Alangkah indahnya, segala sesuatu adalah manifestasiNya.
Masalah bisa saja muncul ketika ada mereka yang berbeda. Mereka yang seharusnya adalah manifestasiNya, bergeser menjadi sesuatu yang berbeda. Mereka adalah sekawanan babi. Mereka adalah sekawanan anjing. Mereka adalah najis. Mereka, mengapa jadi bukan manifestasi? Mereka adalah orang kafir. Mereka adalah orang sesat. Sebuah klaim kebenaran yang berbahaya.
Mereka yang tidak sepaham dengan – interpretasi – kitab saya adalah sesat. Mereka harus diluruskan.
Sekali lagi, kita beruntung sudah ada aturan dan undang-undang untuk menjaga kedamaian hidup bersama. Saling respek, saling hormat antara sesama perlu terus kita masyarakatkan. Dan, mereka adalah manifestasiNya.
Engkaulah Kebenaran
Tiada Tuhan selain Engkau, Maha Suci Engkau.
Engkau selalu hadir di depan mata. Ke mana pun aku melangkah, selalu berlimpah anugerahMu. Kitab suci adalah petunjukMu. Alam raya adalah manifestasiMu. Masyarakat luas adalah pancaran cahayaMu.
Indahnya, selalu menatap karuniaMu. Bahagianya selalu dialog bersamaMu. Asyiknya selalu berteman denganMu.
Ketika covid datang, itu adalah petunjuk dariMu. Pesan apa yang hendak Engkau sampaikan melalui pandemi? Engkau selalu menyapa dan membimbingku. Pandemi adalah ajakanMu untuk dialog selalu.

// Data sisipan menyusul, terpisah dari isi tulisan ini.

-- ==== Sys2Proof/Certificates/Slice0/Obligations.lean ====
section
/-! DEFINITION. The statements for the provers. `cfg.lastPxInit` is never fixed: every statement holds for both values of
`LAST_PX_INIT`. Statements that name `cache`, `last_px` or `run` are about the model's state; the statements about what an
outsider sees (spec 10_state.md R38, R44) are those on bytes, reads and whole streams. -/

open Sys2Proof Sys2Proof.Machine Sys2Proof.Safety

/-! ## Encoding -/

/-- Every well-formed instruction is read back from its encoded form (30_encoding.md, both sections). -/
def Obligations.DecodeOfEncodeIsTheInstruction : Prop :=
  ∀ i : Instr, WellFormed i → decode (encode i) = .ok i

/-- Every encoded form that decodes has one meaning, and is the encoding of it: no word or chunk is a second spelling. -/
def Obligations.EncodeOfDecodeIsTheForm : Prop :=
  ∀ (f : Fetched) (i : Instr), decode f = .ok i → WellFormed i ∧ encode i = f

/-- A chunk is found at the head of any byte stream and the rest is left; its length is what its first byte alone says
(30_encoding.md R94). -/
def Obligations.ChunkSplitsOffByItsFirstByte : Prop :=
  (∀ (i : Instr) (bytes rest : List Byte), WellFormed i → encode i = .chunk bytes →
    decodeChunk (bytes ++ rest) = .ok (i, rest)) ∧
  (∀ (b0 : Byte) (tl rest : List Byte) (i : Instr), decodeChunk (b0 :: tl) = .ok (i, rest) →
    ∃ n, n + 1 = (if b0 = 0xFF#8 then 5 else if b0 = 0xFE#8 then 4 else if b0.extractLsb' 6 2 = 0b10#2 then 2 else 1) ∧
      rest = tl.drop n ∧ n ≤ tl.length)

/-- The first bytes of the six chunks partition the byte range (30_encoding.md R95). -/
def Obligations.FirstBytesOfChunksPartition : Prop :=
  ∀ (i : Instr) (b0 : Byte) (tl : List Byte), WellFormed i → encode i = .chunk (b0 :: tl) →
    ((∃ k, i = .index k) ↔ b0.toNat ≤ 0x3F) ∧
    ((∃ dr dg db, i = .diff dr dg db) ↔ 0x40 ≤ b0.toNat ∧ b0.toNat ≤ 0x7F) ∧
    ((∃ dg drg dbg, i = .luma dg drg dbg) ↔ 0x80 ≤ b0.toNat ∧ b0.toNat ≤ 0xBF) ∧
    ((∃ n, i = .run n) ↔ 0xC0 ≤ b0.toNat ∧ b0.toNat ≤ 0xFD) ∧
    ((∃ r g b, i = .rgb r g b) ↔ b0 = 0xFE#8) ∧
    ((∃ p, i = .rgba p) ↔ b0 = 0xFF#8)

/-- The op field selects the command, with the top byte of R81's table (30_encoding.md R81). The clauses on the top byte
hold of the words that decode under the refuse reading of reserved bits, the model's choice (notes/assumptions/2.md). -/
def Obligations.OpFieldSelectsTheCommand : Prop :=
  ∀ (w : CommandWord) (i : Instr), decodeCommand w = .ok i →
    (w.extractLsb' 86 2 = 0b00#2 ↔ ∃ p, i = .pix p) ∧
    (w.extractLsb' 86 2 = 0b01#2 ↔ i = .finish) ∧
    (w.extractLsb' 86 2 = 0b10#2 ↔ ∃ W H C CS S, i = .init W H C CS S) ∧
    (w.extractLsb' 86 2 = 0b11#2 ↔ i = .illegal) ∧
    (∀ p, i = .pix p → w.extractLsb' 80 8 = 0x00#8) ∧
    (i = .finish → w.extractLsb' 80 8 = 0x40#8) ∧
    (∀ W H C CS S, i = .init W H C CS S → w.extractLsb' 80 8 = if S then 0x81#8 else 0x80#8) ∧
    (i = .illegal → w.extractLsb' 80 8 = 0xC0#8)

/-- Where each operand of a command word stands (30_encoding.md R82, R83, R84). That a decoded PIXEL word has bits [80:32]
clear and that FINISH decodes from its canonical word only hold under the refuse reading of reserved bits (R85), the model's
choice (notes/assumptions/2.md): the hardware ignores those bits. -/
def Obligations.OperandsAssembledFromTheirFields : Prop :=
  (∀ (w : CommandWord) (p : Pixel), decodeCommand w = .ok (.pix p) →
    p.R = w.extractLsb' 24 8 ∧ p.G = w.extractLsb' 16 8 ∧ p.B = w.extractLsb' 8 8 ∧ p.A = w.extractLsb' 0 8 ∧
      w.extractLsb' 32 49 = 0) ∧
  decodeCommand 0x000000000000000A141EFF#88 = .ok (.pix (px 10 20 30 255)) ∧
  (∀ (w : CommandWord) W H C CS S, decodeCommand w = .ok (.init W H C CS S) →
    S = w.getLsbD 80 ∧ W = w.extractLsb' 48 32 ∧ H = w.extractLsb' 16 32 ∧ C = w.extractLsb' 8 8 ∧
      CS = w.extractLsb' 0 8) ∧
  decodeCommand 0x8100000002000000020300#88 = .ok (.init 2 2 3 0 true) ∧
  (∀ w : CommandWord, decodeCommand w = .ok .finish ↔ w = 0x4000000000000000000000#88)

/-- Reserved bits: the hardware ignores them, the model refuses at decode, and which bits they are depends on the op; op
0b11 only sets ILLEGAL_CMD (30_encoding.md R85). -/
def Obligations.ReservedBitsRefusedOrIgnored : Prop :=
  (∀ w : CommandWord, decodeCommand w = .error .reservedBits ↔ ∃ j, reservedAt w j ∧ w.getLsbD j = true) ∧
  (∀ w : CommandWord, (∀ j, reservedAt w j → w.getLsbD j = false) → ∃ i, decodeCommand w = .ok i) ∧
  (∀ w : CommandWord, ∃ i, readFetched .ignore (.command w) = .ok i) ∧
  (∀ w w' : CommandWord, (∀ j, j < 88 → ¬ reservedAt w j → w.getLsbD j = w'.getLsbD j) →
    readFetched .ignore (.command w) = readFetched .ignore (.command w')) ∧
  (∀ w : CommandWord, w.extractLsb' 86 2 = 0b11#2 → readFetched .ignore (.command w) = .ok .illegal) ∧
  ∀ s : State, exec .illegal s = .next { s with illegalCmd := true }

/-- The bytes of each chunk kind, with the examples of the rules (30_encoding.md R87 to R92). -/
def Obligations.ChunkBytesAreTheTables : Prop :=
  (∀ i : Slot, encode (.index i) = .chunk [BitVec.ofNat 8 i.toNat]) ∧
  (∀ dr dg db : Int, WellFormed (.diff dr dg db) →
    encode (.diff dr dg db) = .chunk [BitVec.ofInt 8 (64 + 16 * (dr + 2) + 4 * (dg + 2) + (db + 2))]) ∧
  (∀ dg drg dbg : Int, WellFormed (.luma dg drg dbg) →
    encode (.luma dg drg dbg) =
      .chunk [BitVec.ofInt 8 (128 + (dg + 32)), BitVec.ofInt 8 (16 * (drg + 8) + (dbg + 8))]) ∧
  (∀ n : BitVec 6, WellFormed (.run n) → encode (.run n) = .chunk [BitVec.ofNat 8 (192 + (n.toNat - 1))]) ∧
  (∀ r g b : Byte, encode (.rgb r g b) = .chunk [0xFE, r, g, b]) ∧
  (∀ p : Pixel, encode (.rgba p) = .chunk [0xFF, p.R, p.G, p.B, p.A]) ∧
  (∀ (i : Instr) (b0 : Byte) (tl : List Byte), WellFormed i → encode i = .chunk (b0 :: tl) →
    (∀ k, i = .index k → b0.toNat ≤ 0x3F) ∧
    (∀ dr dg db, i = .diff dr dg db → 0x40 ≤ b0.toNat ∧ b0.toNat ≤ 0x7F) ∧
    (∀ dg drg dbg, i = .luma dg drg dbg → 0x80 ≤ b0.toNat ∧ b0.toNat ≤ 0xBF) ∧
    (∀ n, i = .run n → 0xC0 ≤ b0.toNat ∧ b0.toNat ≤ 0xFD)) ∧
  encode (.index 9) = .chunk [0x09] ∧
  encode (.diff 1 (-2) 1) = .chunk [0x73] ∧
  encode (.luma 31 7 0) = .chunk [0xBF, 0xF8] ∧
  encode (.run 1) = .chunk [0xC0] ∧ encode (.run 3) = .chunk [0xC2] ∧ encode (.run 62) = .chunk [0xFD] ∧
  encode (.rgb 10 20 30) = .chunk [0xFE, 0x0A, 0x14, 0x1E] ∧
  encode (.rgba (px 0 0 0 254)) = .chunk [0xFF, 0x00, 0x00, 0x00, 0xFE]

/-- Words of the opcode table written out from the encodings (95_test_vectors.md section 3 and section 2). -/
def Obligations.TableWordsDecodeToTheirInstructions : Prop :=
  decodeTableWord 88 0x000000000000000A141EFF = some (.pix (px 10 20 30 255)) ∧
  decodeTableWord 88 0x8000000004000000010400 = some (.init 4 1 4 0 false) ∧
  decodeTableWord 88 0x4000000000000000000000 = some .finish ∧
  decodeTableWord 88 0xC000000000000000000000 = some .illegal ∧
  decodeTableWord 88 0xC100000000000000000000 = none ∧
  decodeTableWord 8 0x3F = some (.index 63) ∧
  decodeTableWord 8 0x40 = some (.diff (-2) (-2) (-2)) ∧
  decodeTableWord 16 0xA266 = some (.luma 2 (-2) (-2)) ∧
  decodeTableWord 8 0xFD = some (.run 62) ∧
  decodeTableWord 32 0xFE261F33 = some (.rgb 38 31 51) ∧
  decodeTableWord 40 0xFF656464FE = some (.rgba (px 101 100 100 254))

Koruptor ada di negeri ini, berulang kali. Pesan apa yang Engkau kirimkan? Koruptur itu adalah makhlukMu. Aku adalah hambaMu. Engkau mengajakku untuk membangun sistem sosial yang adil makmur. Yang mencegah koruptor masuk kantor. Di negeri Indonesia yang tercinta. “Tiada Tuhan selain Engkau. Maha Suci Engkau. Sungguh aku termasuk orang yang lemah.”
Kesehatan adalah anugerahMu. Kebahagian adalah karuniaMu. Hidupku dan matiku adalah untukMu.